In an age where the electronic media has drawn us closer together into what is called a global village, or a global society, its benefits will only be felt when mutual goodness prevails, when mutual respect and understanding prevail. If, instead of good feelings, hatred emerges, if restlessness usurps heartfelt peace, then we must accept that this is not progress, but is something that will take us towards unexpected results.
In this globalization where people of different backgrounds, cultures and religions are living together, and where the world has become multi-cultural and full of diversity, establishing tolerance and harmony has become very crucial and important, and fostering mutual love and affection has become vital.
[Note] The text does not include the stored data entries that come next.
-- ==== Sys2Proof/Laws/Ops.lean ====
section
/-! SUPPORT. What each shared operation can do, said once: its frame, and the cases of what it answers. -/

namespace Sys2Proof.Machine

variable (s : State)

/-! ## Posting an event (R176, R178) -/

@[simp] theorem post_period (k : EventKind) (a b : Nat) : (post k a b s).period = s.period := rfl
@[simp] theorem post_bc (k : EventKind) (a b : Nat) : (post k a b s).bc = s.bc := rfl
@[simp] theorem post_sc (k : EventKind) (a b : Nat) : (post k a b s).sc = s.sc := rfl
@[simp] theorem post_cq (k : EventKind) (a b : Nat) : (post k a b s).cq = s.cq := rfl
@[simp] theorem post_fe (k : EventKind) (a b : Nat) : (post k a b s).fe = s.fe := rfl
@[simp] theorem post_mr (k : EventKind) (a b : Nat) : (post k a b s).mr = s.mr := rfl
@[simp] theorem post_st (k : EventKind) (a b : Nat) : (post k a b s).st = s.st := rfl
@[simp] theorem post_sp (k : EventKind) (a b : Nat) : (post k a b s).sp = s.sp := rfl
@[simp] theorem post_sm (k : EventKind) (a b : Nat) : (post k a b s).sm = s.sm := rfl
@[simp] theorem post_pending (k : EventKind) (a b : Nat) : (post k a b s).pending = s.pending := rfl
@[simp] theorem post_port (k : EventKind) (a b : Nat) : (post k a b s).lp.port = s.lp.port := rfl
@[simp] theorem post_offset (k : EventKind) (a b : Nat) : (post k a b s).lp.offset = s.lp.offset := rfl
@[simp] theorem post_overflowed (k : EventKind) (a b : Nat) : (post k a b s).lp.overflowed = s.lp.overflowed := rfl
@[simp] theorem post_lastFault (k : EventKind) (a b : Nat) : (post k a b s).lp.lastFault = s.lp.lastFault := rfl

/-- A post leaves ATTN at its condition. -/
theorem post_attn (k : EventKind) (a b : Nat) : (post k a b s).lp.attn = attnCondition (post k a b s) := rfl

theorem post_queue (k : EventKind) (a b : Nat) :
    (post k a b s).lp.queue = appendRecord s.lp.queue
      { kind := k, gap := s.lp.queue.isEmpty && s.lp.gapPending, stamp := timestamp s, first := a, second := b } :=
  rfl

/-- A post lengthens the queue by one record, up to 64. -/
theorem length_appendRecord (q : List EventRecord) (r : EventRecord) (h : q.length ≤ Config.queueSize) :
    (appendRecord q r).length = min (q.length + 1) Config.queueSize := by
  simp only [Config.queueSize] at *
  by_cases hq : q.length < 64
  · simp only [appendRecord, Config.queueSize, hq, if_true, List.length_append, List.length_singleton]
    omega
  · simp only [appendRecord, Config.queueSize, hq, if_false]
    cases q with
    | nil => simp at hq
    | cons x rest =>
      cases rest with
      | nil => simp at hq
      | cons y rest => simp at *; omega

theorem appendRecord_ne_nil (q : List EventRecord) (r : EventRecord) : appendRecord q r ≠ [] := by
  unfold appendRecord
  split
  · simp
  · cases h : q.drop 1 with
    | nil => simp
    | cons x rest => simp

/-- With room in the queue a post appends its record and changes none before it. -/
theorem appendRecord_of_room {q : List EventRecord} (r : EventRecord) (h : q.length < 64) :
    appendRecord q r = q ++ [r] := by
  simp [appendRecord, Config.queueSize, h]

/-! ## STATE requests, the effective stop -/

@[simp] theorem requestState_bc : (requestState s).bc = s.bc := by unfold requestState; split <;> rfl
@[simp] theorem requestState_cq : (requestState s).cq = s.cq := by unfold requestState; split <;> rfl
@[simp] theorem requestState_fe : (requestState s).fe = s.fe := by unfold requestState; split <;> rfl
@[simp] theorem requestState_mr : (requestState s).mr = s.mr := by unfold requestState; split <;> rfl
@[simp] theorem requestState_st : (requestState s).st = s.st := by unfold requestState; split <;> rfl
@[simp] theorem requestState_sp : (requestState s).sp = s.sp := by unfold requestState; split <;> rfl
@[simp] theorem requestState_lp : (requestState s).lp = s.lp := by unfold requestState; split <;> rfl
@[simp] theorem requestState_sm : (requestState s).sm = s.sm := by unfold requestState; split <;> rfl
@[simp] theorem requestState_period : (requestState s).period = s.period := by unfold requestState; split <;> rfl
@[simp] theorem requestState_pending : (requestState s).pending = s.pending := by unfold requestState; split <;> rfl
@[simp] theorem requestState_peers : (requestState s).sc.peers = s.sc.peers := by unfold requestState; split <;> rfl
@[simp] theorem requestState_state : (requestState s).sc.state = s.sc.state := by unfold requestState; split <;> rfl
@[simp] theorem requestState_number : (requestState s).sc.number = s.sc.number := by unfold requestState; split <;> rfl
@[simp] theorem requestState_txMuted : (requestState s).sc.txMuted = s.sc.txMuted := by
  unfold requestState; split <;> rfl

/-- The derived stop reads no effective stop (R168). -/
@[simp] theorem derivedStop_setEffective (e : EffectiveStop) : derivedStop (setEffective s e) = derivedStop s := rfl

theorem stopRank_injective : Function.Injective stopRank := by
  intro x y h
  cases x <;> cases y <;> simp [stopRank] at h ⊢

/-- `raiseStop` takes the derived stop where that stands higher and keeps the effective stop otherwise (R169). -/
theorem raiseStop_eq : raiseStop s =
    setEffective s (if stopRank s.sp.effective < stopRank (derivedStop s) then derivedStop s else s.sp.effective) := by
  unfold raiseStop
  split <;> simp [setEffective]

/-- `lowerStop` takes the derived stop where that stands lower and keeps the effective stop otherwise (R169). -/
theorem lowerStop_eq : lowerStop s =
    setEffective s (if stopRank (derivedStop s) < stopRank s.sp.effective then derivedStop s else s.sp.effective) := by
  unfold lowerStop
  split <;> simp [setEffective]

theorem raiseStop_covers : stopRank (derivedStop (raiseStop s)) ≤ stopRank (raiseStop s).sp.effective := by
  rw [raiseStop_eq]
  split
  · simp
  · simp only [derivedStop_setEffective, setEffective_effective]
    omega

/-! ## Requests (R36) -/

/-- What offering a request can do: nothing, as a duplicate; nothing, for a full queue; or the queue grows by it. -/
theorem offerRequest_cases (kind : CueKind) (cue : CueNumber) (origin : OriginKind) :
    (offerRequest kind cue origin s = (s, .duplicate) ∧ ∃ r ∈ s.cq.outgoing, r.kind = kind ∧ r.cue = cue)
      ∨ (offerRequest kind cue origin s = (s, .refused) ∧ 4 ≤ s.cq.outgoing.length
        ∧ ∀ r ∈ s.cq.outgoing, ¬(r.kind = kind ∧ r.cue = cue))
      ∨ (offerRequest kind cue origin s = ({ s with cq := { s.cq with outgoing :=
            s.cq.outgoing ++ [{ kind := kind, cue := cue, origin := origin, sent := false }] } }, .queued)
        ∧ s.cq.outgoing.length < 4 ∧ ∀ r ∈ s.cq.outgoing, ¬(r.kind = kind ∧ r.cue = cue)) := by
  unfold offerRequest
  by_cases h : s.cq.outgoing.any (fun r => r.kind == kind && r.cue == cue) = true
  · left
    exact ⟨if_pos h, by simpa [List.any_eq_true] using h⟩
  · have hn : ∀ r ∈ s.cq.outgoing, ¬(r.kind = kind ∧ r.cue = cue) := by
      simpa [List.any_eq_true] using h
    right
    rw [if_neg h]
    by_cases hl : Config.outgoingSize ≤ s.cq.outgoing.length
    · left
      exact ⟨if_pos hl, hl, hn⟩
    · right
      exact ⟨if_neg hl, by simpa [Config.outgoingSize] using hl, hn⟩

/-! ## Abandonment on a station that cannot bid (R138, R139) -/

/-- A station that can bid abandons nothing. -/
theorem settle_of_canBid {s : State} (h : cannotBid s = false) : settle s = s := by
  simp [settle, Config.abandonLimit, abandonPending, h]

/-- What a property needs to be kept by `settle`: that each abandonment keeps it. -/
theorem settle_keeps {P : State → Prop} {s : State}
    (one : ∀ s c t, cannotBid s = true → abandonOne s c = some t → P s → P t) (hs : P s) : P (settle s) := by
  have many : ∀ n s, P s → P (abandonPending n s) := by
    intro n
    induction n with
    | zero => exact fun s h => h
    | succ n ih =>
      intro s h
      unfold abandonPending
      split
      · rename_i hb
        split
        · rename_i t ht
          obtain ⟨c, -, hc⟩ := List.exists_of_findSome?_eq_some ht
          exact ih t (one s c t hb hc h)
        · exact h
      · exact h
  exact many _ s hs

/-- What one abandonment can be: the end of the frame in flight, the end of a STOP frame waiting, a waiting request
taken as an own frame, a master's frame with none supplied, or the STATE request cleared (R99, R134, R139). -/
theorem abandonOne_cases {s t : State} {c : FrameClass} (h : abandonOne s c = some t) :
    (∃ f, flightOf s c = some f ∧ t = frameEnd false f.payload (setFlight s c none))
      ∨ (∃ p ∈ pendingStops s, t = frameEnd false p s)
      ∨ (∃ r ∈ s.cq.outgoing, ∃ rest, rest.Sublist s.cq.outgoing
          ∧ t = takeCue r.kind r.cue s.sc.number.val r.origin { s with cq := { s.cq with outgoing := rest } })
      ∨ (∃ ch, supplyMaster s = some ch ∧ t = masterFrameEnd ch none s)
      ∨ t = { s with sc := { s.sc with stateRequest := false } } := by
  unfold abandonOne at h
  cases hf : flightOf s c with
  | some f =>
    simp only [hf] at h
    split at h
    · cases c with
      | stop =>
        simp only [Option.map_eq_some_iff] at h
        obtain ⟨p, hp, rfl⟩ := h
        exact .inr (.inl ⟨p, List.mem_of_mem_filter (List.mem_of_mem_head? hp), rfl⟩)
      | cue =>
        simp only [Option.map_eq_some_iff] at h
        obtain ⟨r, hr, rfl⟩ := h
        exact .inr (.inr (.inl ⟨r, List.mem_of_find?_eq_some hr, _, List.eraseP_sublist, rfl⟩))
      | group => simp at h
      | state => simp at h
    · exact .inl ⟨f, rfl, (Option.some.inj h).symm⟩
  | none =>
    simp only [hf] at h
    cases c with
    | stop =>
      simp only [Option.map_eq_some_iff] at h
      obtain ⟨p, hp, rfl⟩ := h
      exact .inr (.inl ⟨p, List.mem_of_mem_head? hp, rfl⟩)
    | cue =>
      simp only [Option.map_eq_some_iff] at h
      obtain ⟨r, hr, rfl⟩ := h
      exact .inr (.inr (.inl ⟨r, List.mem_of_mem_head? hr, _, List.tail_sublist _, rfl⟩))
    | group =>
      simp only [Option.map_eq_some_iff] at h
      obtain ⟨ch, hch, rfl⟩ := h
      exact .inr (.inr (.inr (.inl ⟨ch, hch, rfl⟩)))
    | state =>
      simp only at h
      split at h
      · exact .inr (.inr (.inr (.inr (Option.some.inj h).symm)))
      · exact absurd h (by simp)

/-! ## Slew and the laws of the output point -/

/-- One output point of slew, in its three cases (R12). -/
theorem slew_cases (step : Nat) (a g : GainCode) :
    ((a.val ≤ g.val + step ∧ g.val ≤ a.val + step) ∧ slew step a g = g)
      ∨ (a.val + step < g.val ∧ (slew step a g).val = a.val + step)
      ∨ (g.val + step < a.val ∧ (slew step a g).val + step = a.val) := by
  have ha := a.isLt
  have hg := g.isLt
  unfold slew
  split
  · split
    · exact .inl ⟨by omega, rfl⟩
    · refine .inr (.inl ⟨by omega, ?_⟩)
      simp only [clampCode]
      omega
  · split
    · exact .inl ⟨by omega, rfl⟩
    · refine .inr (.inr ⟨by omega, ?_⟩)
      simp only [clampCode]
      omega

end Sys2Proof.Machine
end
Without tolerance and harmony the lasting peace of societies cannot be maintained, and loyalty for each other cannot be established.
Loyalty is borne from feelings of love and affection. At a personal level the feelings of love strengthens the feelings of loyalty. When a citizen loves his country then he exhibits loyalty and devotion and makes sacrifices for the sake of the nation. If sentiments of love do not exist, then the spirit of sacrifice cannot be formed. Unless a person loves another he can never have good feelings in his heart towards him and he cannot faithfully fulfil the rights due to that person.
Lack of tolerance leads to fighting, violence and finally it destroys the peace and security of society. When people fail in their arguments they become intolerant, and then they use force and aggression for the support of their point of view. We have seen considerable incidents in recent history where because of lack of tolerance people have attacked the people of other faiths, their places of worship, their communities etc. How nice it would be if everyone tries to express himself in a decent and respectful way with tolerance.
The world is full of diversity and that is the beauty of our universe, if there had not been any diversity, the world would appear so boring and unattractive, and without any competition.
On 16th November we celebrate worldwide ‘The International Day for Tolerance’ – an annual observance declared by UNESCO in 1995 to generate public awareness of the dangers of intolerance, and to help people understand the importance of tolerance. The annual celebration of this day reminds us that how important and crucial these values are. And it does not mean that we only observe tolerance on this day, but this day is just a reminder, so we carry on these values all around the year.
The word tolerance means the willingness to accept or to tolerate sb/sth, especially opinions or behaviour that you may not agree with or to behave sensibly with those who are not like you. It means showing respect for the race, gender, opinions, religion and ideologies of other people or groups, and to admire the good qualities and good work of others. And to express one’s point of view in a decent and respectful way while respecting the sentiments of others.
Tolerance can be shown in many ways, on different occasions and at different times. A person might fully disagree with others on any issue from religion to politics, while at the same time honouring and respecting those with different ideas and opinions and treating them with full dignity and honour. Tolerance is needed in all spheres of life, and on every level and on every stage, because it plays a vital role to establish peace and love from the smallest unit up to the highest unit of society.
Tolerance does not mean that only one person or party shows tolerance and the others do not. When some people disagree on a certain issue they must advocate and express their opinion in a respectful manner and hateful and provocative words should not be used. Tolerance must be shown from both sides on issues, in order for tolerance to be effective.
Here, let it be clear that showing respect and tolerance to the opinions of others does not necessarily mean that you have to compromise your principles or you have to embrace or accept others’ ideas. It is simply a matter of fundamental human right. The right of every human being that his sensibilities and sentiments shall not be violated and offended must be recognised. And every human person has the right to have an opinion and to express it.